The last guy that painted my house did a crappy job and after only 2 years its pealing like mad. It's now worse than it was before he painted it! :furious: Clearly I need to have it repainted this coming summer. I am wondering if it is a good idea to have the old paint removed by a sandblasting company.

The siding is cedar clapboard.

(By the way, I had an independent home inspector examine the paint job and he believes the paint was too thin and sprayed, not brushed. It clearly just did not adhear to the surface. He eliminated causes such as excess moisture as the problem. The next guy who paints this house is going to use a brush to apply the paint directly from a can!)


----------



## slickshift (Aug 25, 2005)

Media blasting is really not the best idea for this project
It probably should be stripped though
I'd want as much of the failing paint job gone also

It could be stripped by hand, machine, or UV though

And yes, I see a lot of "sprayed" paint failures


----------



## ptedone (Dec 5, 2006)

Thanks for your reply Slick.

What is UV stripping??


----------



## slickshift (Aug 25, 2005)

ptedone said:


> What is UV stripping??


It's a way to strip paint w/o sanding and scraping old dried paint, or using chemicals

It's like a small heater-sized UV light thingie that "melts" the paint so it can be easily scraped off
(...easily, not like scraping old paint by hand)

It's an idea that came about trying to remove lead paint from homes
You can't use excessive heat, torch, sanding, or scraping that might lead to dust with lead paint
Also, you can't use some chemicals, and the rest are messy to use and tough to clean up and dispose

I'll see if I have link...


----------



## slickshift (Aug 25, 2005)

....I called it UV
They call it infrared...

http://www.silentpaintremover.com/i/movies/SPR18.mov

http://www.silentpaintremover.com/i/movies/SPR19.mov

I should say I don't own one, merely looked into it for paint removal
If I had more total strips, or a lead strip, I would invest in one

Here's the home page
http://www.silentpaintremover.com/index.htm
Interesting stuff


----------



## paintbusters (Jun 14, 2006)

To strip a painted staircase, it would be4
of no value. How would you strip a painted staircase?


----------



## troubleseeker (Sep 25, 2006)

No blasting, it would cause too much damage to the soft cedar. There are some friendly paint strippers out there now, but it is pretty expensive for a whole house. I think a combination of sanding (with a sander, not a pad chucked into the end of an electric drill as often happens) and the infared would work best.

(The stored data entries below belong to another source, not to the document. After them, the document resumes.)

/-- A stream that decodes; a DECODE of four bytes with just the capacity that always holds what four bytes give. -/
theorem witness_DecoderExpansionBound :
    Dec [0x85, 0x03] = .ok [0x05, 0x05, 0x05] ∧
      let s := idleWith 4 510 stream [];
      s.Inv ∧ s.status.busy = false ∧ s.inputs = [] ∧ s.srcBase.toNat + s.srcLen.toNat ≤ 2 ^ 32 ∧
        s.dstBase.toNat + s.dstCap.toNat ≤ 2 ^ 32 ∧ overlap s.srcBase s.srcLen s.dstBase s.dstCap = false ∧
        ordinaryRegion s.platform s.srcBase s.srcLen ∧ ordinaryRegion s.platform s.dstBase s.dstCap ∧
        255 * (s.srcLen.toNat / 2) + s.srcLen.toNat % 2 ≤ s.dstCap.toNat :=
  ⟨by decide, idleWith_inv _ (by decide), rfl, rfl, by decide, by decide, by decide, ordinaryRegion_here _ _,
    ordinaryRegion_here _ _, by decide⟩

theorem witness_CommandWordDecodesByLowBits :
    (0x1 : Word).getLsbD 0 = true ∧ (0x1 : Word).getLsbD 1 = false ∧ (0xFFFFFFFF : Word).getLsbD 1 = true ∧
      (0xFFFFFFFE : Word).getLsbD 0 = false := by decide

/-- The shortest and the longest RUN, with bytes after it. -/
theorem witness_DecodeOfEncodeIsTheInstruction :
    (Instr.run 0x7F#7 0x02#8).wf = true ∧ (Instr.run 0x00#7 0xFF#8).wf = true ∧
      encode (.run 0x7F#7 0x02#8) = .token [0xFF, 0x02] ∧
      decode (.token [0x82, 0x01, 0x05]) = .ok (.run 0x02#7 0x01#8) [0x05] := by decide

theorem witness_TokenStreamIsReadBack :
    ∀ i ∈ [Instr.lit 0x01#7, .run 0x02#7 0x03#8], i.wf = true ∧ ((∃ v, i = .lit v) ∨ ∃ v n, i = .run v n) := by
  simp [Instr.wf, Config.minRunToken]

/-- A CTRL write; a token read with bytes after it; a LIT and a RUN at their later points; a scheduled turn. -/
theorem witness_StepRunsTheDecodedInstruction :
    (let s := idleWith 4 5 stream [wr State.reset.platform .ctrl 0xF];
      s.inputs = wr s.platform .ctrl 0xF :: [] ∧ decode (.command 0xF) = .ok (.decode true true) []) ∧
      (let s := running true 4 5 .decFetch 1 1 0 0 0 stream [];
        EngineMoves s ∧ s.eng.pt = .decFetch ∧ s.eng.r.toNat < s.eng.sl.toNat ∧
          decode (.token (s.mem.slice (s.eng.sb.toNat + s.eng.r.toNat) (s.eng.sl.toNat - s.eng.r.toNat))) =
            .ok (.run 0x02#7 0x03#8) [0x03]) ∧
      (∀ s : State, s = running true 4 5 .decLit 0 0 1 0 0 stream [] ∨ s = running true 4 5 .decLength 1 1 0x82 0 0 stream [] ∨
          s = running true 4 5 .decRun 1 1 0x82 3 0 stream [] →
        EngineMoves s ∧ (s.eng.pt = .decLit ∨ s.eng.pt = .decLength ∨ s.eng.pt = .decRun) ∧
          ∃ i after, decode (.token (tokenBytes s)) = .ok i after) ∧
      let s := running true 4 5 .decFetch 0 0 0 0 0 stream [.engine, .host .poll];
      s.inputs = .engine :: [.host .poll] ∧ s.eng.phase = .running ∧ ∃ t, step { s with inputs := [] } = .next t := by
  refine ⟨⟨rfl, rfl⟩, ⟨⟨rfl, rfl, rfl⟩, rfl, by decide, by decide⟩, ?_, rfl, rfl, answers (by decide)⟩
  rintro _ (rfl | rfl | rfl) <;> exact ⟨⟨rfl, rfl, rfl⟩, by decide, _, _, rfl⟩

/-- A step of each command and one that ends it. -/
theorem witness_InvariantKeptByEveryStep :
    ∀ s : State, s = running true 4 5 .decRun 1 1 0x82 3 0 stream [] ∨
        s = running false 5 0 .encPeek 1 1 0x02 3 0 literals [] ∨ s = running true 1 1 .decLit 0 0 0x01 0 0 stream [] →
      s.Inv ∧ ∃ t, step s = .next t := by
  rintro _ (rfl | rfl | rfl) <;>
    exact ⟨running_inv _ (by decide) (by simp only [Eng.CursorsAt]; decide), answers (by decide)⟩

end Sys2Proof.Machine.Tests
end

/-! The OPEN parameters are fixed (R6, R35): neither an engine turn nor a host operation changes the platform. -/

namespace Sys2Proof.Machine

/-! ### Each agent keeps the platform -/

/-- The engine's own step stays in its frame, and neither the redrawn byte before it nor the new end of a raced
command after it touches the platform (R205). -/
theorem engineTurn_keeps_platform {s t : State} (hp : s.eng.phase = .running) (h : engineTurn s = .next t) :
    t.platform = s.platform := by
  obtain ⟨u, hu, hend⟩ := engineTurn_eq_next hp h
  have hstep : u.platform = s.platform := by simpa using (engineStep_frame hu).outside.platform
  rcases hend with ⟨rfl, -⟩ | ⟨rfl, -, -⟩
  · exact hstep
  · exact (raceEnd_frame s.eng u).platform.trans hstep

@[simp] theorem setReg_platform (g : Reg) (d : Word) (s : State) : (setReg g d s).platform = s.platform := by
  cases g <;> rfl

theorem writeReg_keeps_platform {g : Reg} {d : Word} {s t : State} (h : writeReg g d s = .next t) :
    t.platform = s.platform := by
  rcases writeReg_cases h with ⟨-, rfl⟩ | ⟨-, -, rfl⟩ | ⟨-, -, -, rfl⟩ | ⟨-, -, -, rfl⟩
  · rfl
  · exact setReg_platform g d s
  · exact State.start_platform s _ _ _
  · rfl

theorem hostStep_keeps_platform {op : HostOp} {s t : State} (h : hostStep op s = .next t) :
    t.platform = s.platform := by
  cases op with
  | read addr width =>
    obtain ⟨g, -, rfl⟩ := hostRead_eq_next h
    rfl
  | write addr width d =>
    obtain ⟨g, -, hw⟩ := hostWrite_eq_next h
    exact writeReg_keeps_platform hw
  | poll =>
    obtain rfl := Host.Outcome.next.inj h
    rfl
  | memRead a =>
    rw [hostMemRead_eq_next h]
  | memWrite a v =>
    rcases hostMemWrite_eq_next h with ⟨-, rfl⟩ | ⟨-, rfl⟩
    · rfl
    · exact State.noteRace_platform s _
  | reset =>
    obtain rfl := Host.Outcome.next.inj h
    exact State.resetEvent_platform s

/-! ### The step -/

/-- Settles O21, by whose turn the step is: the running engine's, one that passes, or the host's. -/
theorem platformNeverChanges : Obligations.PlatformNeverChanges := by
  intro s t h
  rcases step_cases h with ⟨-, hp, he⟩ | ⟨-, rfl⟩ | ⟨op, rest, -, hh⟩
  · exact engineTurn_keeps_platform (s := { s with inputs := s.inputs.tail }) hp he
  · rfl
  · exact hostStep_keeps_platform (s := { s with inputs := rest }) hh

end Sys2Proof.Machine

I don't know why the spraying itself would be the culprit, seems to me like a lack of proper priming and prep between coats.


----------



## 747 (Feb 11, 2005)

Its expensive to do a excellent strip job on a house and then properly paint it. Depending on the size of your house you could get in the 10,000 dollar range easily if not more. Especially if its a good size two story that could be 15,000. Sandblasting would damage that cedar. Hell it might be around the same price just to vinyl the house. I know a guy in my town who has a old victorian house. It had it totally stripped and painted period a first class job it looks beautiful. He told me it cost him over 14,000 dollars.


----------